(Dataset entries)

[Start of section]

-- ==== Sys2Proof/Machine/TimOps.lean ====
section
/-! DEFINITION. What the TIM units share (R172 to R185): gates, results and disarm. -/

namespace Sys2Proof.Machine

/-- Fields of TIM_CFG and TIM_SEL (R191). -/
def Tim.startSrc (t : Tim) : Nat := fldN t.cfg 0 5
def Tim.stopSrc (t : Tim) : Nat := fldN t.cfg 8 5
def Tim.gateSrc (t : Tim) : Nat := fldN t.cfg 16 3
def Tim.engine (t : Tim) : Nat := fldN t.sel 0 7
def Tim.flag (t : Tim) : Nat := fldN t.sel 8 7

/-- Flag f as engine e sees it now (R80, R173). -/
def State.flagNow (s : State) (e f : Nat) : Bool :=
  if f < 32 then bit (s.eng e).regs.eflags f
  else if f < 96 then bit s.flags.dev (f - 32)
  else bit s.flags.reg (f - 96)

/-- The gate of a unit now (R173). -/
def State.timGateNow (s : State) (u : Nat) : Bool :=
  let t := s.tim u
  let g :=
    if t.gateSrc ≤ 3 then bit s.pins.level t.gateSrc
    else if t.gateSrc = 4 then s.flagNow t.engine t.flag
    else true
  g ^^ bit t.cfg 19

/-- Flag f as engine e saw it on a regatta tick (R80, R173). -/
def State.flagOn (s : State) (e f tick : Nat) : Bool :=
  if f < 32 then bit (histAt (0 : Word32) tick (s.eng e).flagHist) f
  else if f < 96 then bit (histAt (0 : Word64) tick s.flags.devHist) (f - 32)
  else bit (histAt (0 : BitVec 16) tick s.flags.regHist) (f - 96)

/-- The gate of a unit as sampled on a regatta tick (R173). -/
def State.timGateOn (s : State) (u tick : Nat) : Bool :=
  let t := s.tim u
  let g :=
    if t.gateSrc ≤ 3 then bit (histAt (0 : BitVec 5) tick s.pins.hist) t.gateSrc
    else if t.gateSrc = 4 then s.flagOn t.engine t.flag tick
    else true
  g ^^ bit t.cfg 19

/-- The gate is sampled: WAIT_GATE and ARMED follow it (R173, R175). -/
def State.timSample (s : State) (u : Nat) : State :=
  let g := s.timGateNow u
  s.updTim u fun t => { t with
    gate := g
    st := match t.st with
      | .waitGate => if g then .armed else .waitGate
      | .armed => if g then .armed else .waitGate
      | x => x }

/-- The result codes (R185). -/
def timOk : BitVec 3 := 0
def timTimeout : BitVec 3 := 1
def timCancelled : BitVec 3 := 2

/-- Dead time after a result (R175). -/
def timDead : Nat := 16

/-- The regatta time now, in 2^-8 fu. -/
def State.rtFine (s : State) : Nat := (s.regOf (s.now * 512) * 256).toNat

/-- The Log packet of a result (R209). -/
def State.timLog (s : State) (u : Nat) (r : TimResult) : State :=
  if bit (s.tim u).cfg 20 then
    s.logSendOf 2 u ([placeN 32 0 u ||| place 32 5 r.code ||| placeB 32 8 r.refAbsent ||| placeB 32 9 r.derated |||
      place 32 16 r.seq] ++ words64 r.interval ++ words64 (rtWord (fineTick r.start).1) ++
      [BitVec.ofNat 32 (fineTick r.start).2]) r.endTick
  else s

/-- A STARTED measurement gives its result at regatta time `at_`, in 2^-8 fu (R175, R177, R183 to R185). The unit is IDLE
when none is left, and in its dead time otherwise. -/
def State.timResult (s : State) (u : Nat) (code : BitVec 3) (interval : Word64) (at_ : Nat) : State :=
  let t := s.tim u
  let r : TimResult := {
    seq := t.seq + 1
    code := code
    refAbsent := s.spanOverlap (fineTick t.startT).1 (fineTick at_).1
    derated := s.deratedIn (u / 2) (fineTick t.startT).1 (fineTick at_).1
    interval := if code = timOk then interval else 0
    start := t.startT
    endTick := (fineTick at_).1
    consumed := false }
  let unread : Bool := match t.result with
    | some x => !x.consumed
    | none => false
  let left := t.left.map (· - 1)
  let s := s.setTim u { t with
    seq := t.seq + 1
    result := some r
    lost := if unread then satInc t.lost else t.lost
    left := left
    stopAt := none
    st := if left = some 0 then .idle else .dead
    deadEnd := (fineTick at_).1 + timDead }
  s.timLog u r

/-- A completed measurement (R177, R178, R193): its OK result, and the fire of the groups that have the unit as a member. -/
def State.timStopped (s : State) (u at_ : Nat) : State :=
  let t := s.tim u
  let s := s.timResult u timOk (BitVec.ofInt 64 ((at_ : Int) - t.startT - t.ofs.toInt)) at_
  s.fireWhere (fun g => bit g.tims u) 1 u (fineTick at_).1 (fineTick at_).2

/-- A stop edge of a tick that has passed gives its result (R185). -/
def State.settleStop (s : State) (u : Nat) : State :=
  match (s.tim u).stopAt with
  | some a => if (fineTick a).1 < s.rtick then s.timStopped u a else s
  | none => s

/-- The stop edges of the ticks that have passed. -/
def State.settleStops (s : State) : State := (s.tims.map (·.1)).foldl State.settleStop s

/-- The last tick of a measurement's timeout (R176). -/
def Tim.expiry (t : Tim) : Nat := (fineTick t.startT).1 + (if t.timeout = 0 then 2 ^ 40 else t.timeout.toNat)

/-- The unit awaits a start edge on a tick: armed by then, its dead time over (R175). -/
def Tim.awaitsStart (t : Tim) (tick : Nat) : Bool :=
  ((t.st = .waitGate || t.st = .armed) && decide (t.armAt ≤ tick)) || (t.st = .dead && decide (t.deadEnd ≤ tick))

/-- A start edge at regatta time `at_`, in 2^-8 fu (R173, R175): it counts if the gate was true on its tick. -/
def State.timStart (s : State) (u at_ : Nat) : State :=
  let t := s.tim u
  let k := (fineTick at_).1
  if t.awaitsStart k && s.timGateOn u k && decide (k ≤ s.rtick) then
    s.setTim u { t with
      st := .started
      gate := true
      startT := at_
      stopAt := none }
  else s

/-- A stop edge at regatta time `at_`, in 2^-8 fu (R175 to R177): the first one at or after the start, by the end of the timeout's
last tick. One of the present tick gives its result when the tick has passed (R185). -/
def State.timStop (s : State) (u at_ : Nat) : State :=
  let t := s.tim u
  let k := (fineTick at_).1
  if t.st ≠ .started || t.stopAt.isSome || at_ < t.startT || t.expiry < k || s.rtick < k then s
  else if k < s.rtick then s.timStopped u at_
  else s.setTim u { t with stopAt := some at_ }

/-- An edge of an internal source (R172), on the start and stop inputs that select it; `p` looks at the unit and the code of its
source. -/
def State.timEdges (s : State) (p : Tim → Nat → Bool) (at_ : Nat) : State :=
  (s.tims.map (·.1)).foldl (fun s u =>
    let s := if p (s.tim u) (s.tim u).startSrc then s.timStart u at_ else s
    if p (s.tim u) (s.tim u).stopSrc then s.timStop u at_ else s) s

/-- A unit returns to IDLE; a STARTED measurement is CANCELLED unless its stop edge lies before the present tick (R175, R185). -/
def State.timDisarm (s : State) (u : Nat) : State :=
  let s := s.settleStop u
  let s := if (s.tim u).st = .started then s.timResult u timCancelled 0 s.rtFine else s
  s.updTim u fun t => { t with st := .idle, left := none, gate := false, stopAt := none }

/-- The unit's sources or its gate use TIM_SEL.ENGINE (R172, R173, R175). -/
def Tim.usesEngine (t : Tim) (e : Nat) : Bool :=
  t.engine = e && (t.startSrc = 27 || t.stopSrc = 27 || t.gateSrc = 4)

/-- A per-engine reset returns the units that use the engine to IDLE (R175). -/
def State.timsOfReset (s : State) (e : Nat) : State :=
  ((List.range 32).filter fun u => (s.tim u).st ≠ .idle && (s.tim u).usesEngine e).foldl (fun s u => s.timDisarm u) s

end Sys2Proof.Machine
end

[End of section]

Word for word, copy out all of the data shown above.

-- ==== Sys2Proof/Machine/TimOps.lean ====
section
/-! DEFINITION. What the TIM units share (R172 to R185): gates, results and disarm. -/

namespace Sys2Proof.Machine

/-- Fields of TIM_CFG and TIM_SEL (R191). -/
def Tim.startSrc (t : Tim) : Nat := fldN t.cfg 0 5
def Tim.stopSrc (t : Tim) : Nat := fldN t.cfg 8 5
def Tim.gateSrc (t : Tim) : Nat := fldN t.cfg 16 3
def Tim.engine (t : Tim) : Nat := fldN t.sel 0 7
def Tim.flag (t : Tim) : Nat := fldN t.sel 8 7

/-- Flag f as engine e sees it now (R80, R173). -/
def State.flagNow (s : State) (e f : Nat) : Bool :=
  if f < 32 then bit (s.eng e).regs.eflags f
  else if f < 96 then bit s.flags.dev (f - 32)
  else bit s.flags.reg (f - 96)

/-- The gate of a unit now (R173). -/
def State.timGateNow (s : State) (u : Nat) : Bool :=
  let t := s.tim u
  let g :=
    if t.gateSrc ≤ 3 then bit s.pins.level t.gateSrc
    else if t.gateSrc = 4 then s.flagNow t.engine t.flag
    else true
  g ^^ bit t.cfg 19

/-- Flag f as engine e saw it on a regatta tick (R80, R173). -/
def State.flagOn (s : State) (e f tick : Nat) : Bool :=
  if f < 32 then bit (histAt (0 : Word32) tick (s.eng e).flagHist) f
  else if f < 96 then bit (histAt (0 : Word64) tick s.flags.devHist) (f - 32)
  else bit (histAt (0 : BitVec 16) tick s.flags.regHist) (f - 96)

/-- The gate of a unit as sampled on a regatta tick (R173). -/
def State.timGateOn (s : State) (u tick : Nat) : Bool :=
  let t := s.tim u
  let g :=
    if t.gateSrc ≤ 3 then bit (histAt (0 : BitVec 5) tick s.pins.hist) t.gateSrc
    else if t.gateSrc = 4 then s.flagOn t.engine t.flag tick
    else true
  g ^^ bit t.cfg 19

/-- The gate is sampled: WAIT_GATE and ARMED follow it (R173, R175). -/
def State.timSample (s : State) (u : Nat) : State :=
  let g := s.timGateNow u
  s.updTim u fun t => { t with
    gate := g
    st := match t.st with
      | .waitGate => if g then .armed else .waitGate
      | .armed => if g then .armed else .waitGate
      | x => x }

/-- The result codes (R185). -/
def timOk : BitVec 3 := 0
def timTimeout : BitVec 3 := 1
def timCancelled : BitVec 3 := 2

/-- Dead time after a result (R175). -/
def timDead : Nat := 16

/-- The regatta time now, in 2^-8 fu. -/
def State.rtFine (s : State) : Nat := (s.regOf (s.now * 512) * 256).toNat

/-- The Log packet of a result (R209). -/
def State.timLog (s : State) (u : Nat) (r : TimResult) : State :=
  if bit (s.tim u).cfg 20 then
    s.logSendOf 2 u ([placeN 32 0 u ||| place 32 5 r.code ||| placeB 32 8 r.refAbsent ||| placeB 32 9 r.derated |||
      place 32 16 r.seq] ++ words64 r.interval ++ words64 (rtWord (fineTick r.start).1) ++
      [BitVec.ofNat 32 (fineTick r.start).2]) r.endTick
  else s

/-- A STARTED measurement gives its result at regatta time `at_`, in 2^-8 fu (R175, R177, R183 to R185). The unit is IDLE
when none is left, and in its dead time otherwise. -/
def State.timResult (s : State) (u : Nat) (code : BitVec 3) (interval : Word64) (at_ : Nat) : State :=
  let t := s.tim u
  let r : TimResult := {
    seq := t.seq + 1
    code := code
    refAbsent := s.spanOverlap (fineTick t.startT).1 (fineTick at_).1
    derated := s.deratedIn (u / 2) (fineTick t.startT).1 (fineTick at_).1
    interval := if code = timOk then interval else 0
    start := t.startT
    endTick := (fineTick at_).1
    consumed := false }
  let unread : Bool := match t.result with
    | some x => !x.consumed
    | none => false
  let left := t.left.map (· - 1)
  let s := s.setTim u { t with
    seq := t.seq + 1
    result := some r
    lost := if unread then satInc t.lost else t.lost
    left := left
    stopAt := none
    st := if left = some 0 then .idle else .dead
    deadEnd := (fineTick at_).1 + timDead }
  s.timLog u r

/-- A completed measurement (R177, R178, R193): its OK result, and the fire of the groups that have the unit as a member. -/
def State.timStopped (s : State) (u at_ : Nat) : State :=
  let t := s.tim u
  let s := s.timResult u timOk (BitVec.ofInt 64 ((at_ : Int) - t.startT - t.ofs.toInt)) at_
  s.fireWhere (fun g => bit g.tims u) 1 u (fineTick at_).1 (fineTick at_).2

/-- A stop edge of a tick that has passed gives its result (R185). -/
def State.settleStop (s : State) (u : Nat) : State :=
  match (s.tim u).stopAt with
  | some a => if (fineTick a).1 < s.rtick then s.timStopped u a else s
  | none => s

/-- The stop edges of the ticks that have passed. -/
def State.settleStops (s : State) : State := (s.tims.map (·.1)).foldl State.settleStop s

/-- The last tick of a measurement's timeout (R176). -/
def Tim.expiry (t : Tim) : Nat := (fineTick t.startT).1 + (if t.timeout = 0 then 2 ^ 40 else t.timeout.toNat)

/-- The unit awaits a start edge on a tick: armed by then, its dead time over (R175). -/
def Tim.awaitsStart (t : Tim) (tick : Nat) : Bool :=
  ((t.st = .waitGate || t.st = .armed) && decide (t.armAt ≤ tick)) || (t.st = .dead && decide (t.deadEnd ≤ tick))

/-- A start edge at regatta time `at_`, in 2^-8 fu (R173, R175): it counts if the gate was true on its tick. -/
def State.timStart (s : State) (u at_ : Nat) : State :=
  let t := s.tim u
  let k := (fineTick at_).1
  if t.awaitsStart k && s.timGateOn u k && decide (k ≤ s.rtick) then
    s.setTim u { t with
      st := .started
      gate := true
      startT := at_
      stopAt := none }
  else s

/-- A stop edge at regatta time `at_`, in 2^-8 fu (R175 to R177): the first one at or after the start, by the end of the timeout's
last tick. One of the present tick gives its result when the tick has passed (R185). -/
def State.timStop (s : State) (u at_ : Nat) : State :=
  let t := s.tim u
  let k := (fineTick at_).1
  if t.st ≠ .started || t.stopAt.isSome || at_ < t.startT || t.expiry < k || s.rtick < k then s
  else if k < s.rtick then s.timStopped u at_
  else s.setTim u { t with stopAt := some at_ }

/-- An edge of an internal source (R172), on the start and stop inputs that select it; `p` looks at the unit and the code of its
source. -/
def State.timEdges (s : State) (p : Tim → Nat → Bool) (at_ : Nat) : State :=
  (s.tims.map (·.1)).foldl (fun s u =>
    let s := if p (s.tim u) (s.tim u).startSrc then s.timStart u at_ else s
    if p (s.tim u) (s.tim u).stopSrc then s.timStop u at_ else s) s

/-- A unit returns to IDLE; a STARTED measurement is CANCELLED unless its stop edge lies before the present tick (R175, R185). -/
def State.timDisarm (s : State) (u : Nat) : State :=
  let s := s.settleStop u
  let s := if (s.tim u).st = .started then s.timResult u timCancelled 0 s.rtFine else s
  s.updTim u fun t => { t with st := .idle, left := none, gate := false, stopAt := none }

/-- The unit's sources or its gate use TIM_SEL.ENGINE (R172, R173, R175). -/
def Tim.usesEngine (t : Tim) (e : Nat) : Bool :=
  t.engine = e && (t.startSrc = 27 || t.stopSrc = 27 || t.gateSrc = 4)

/-- A per-engine reset returns the units that use the engine to IDLE (R175). -/
def State.timsOfReset (s : State) (e : Nat) : State :=
  ((List.range 32).filter fun u => (s.tim u).st ≠ .idle && (s.tim u).usesEngine e).foldl (fun s u => s.timDisarm u) s

end Sys2Proof.Machine
end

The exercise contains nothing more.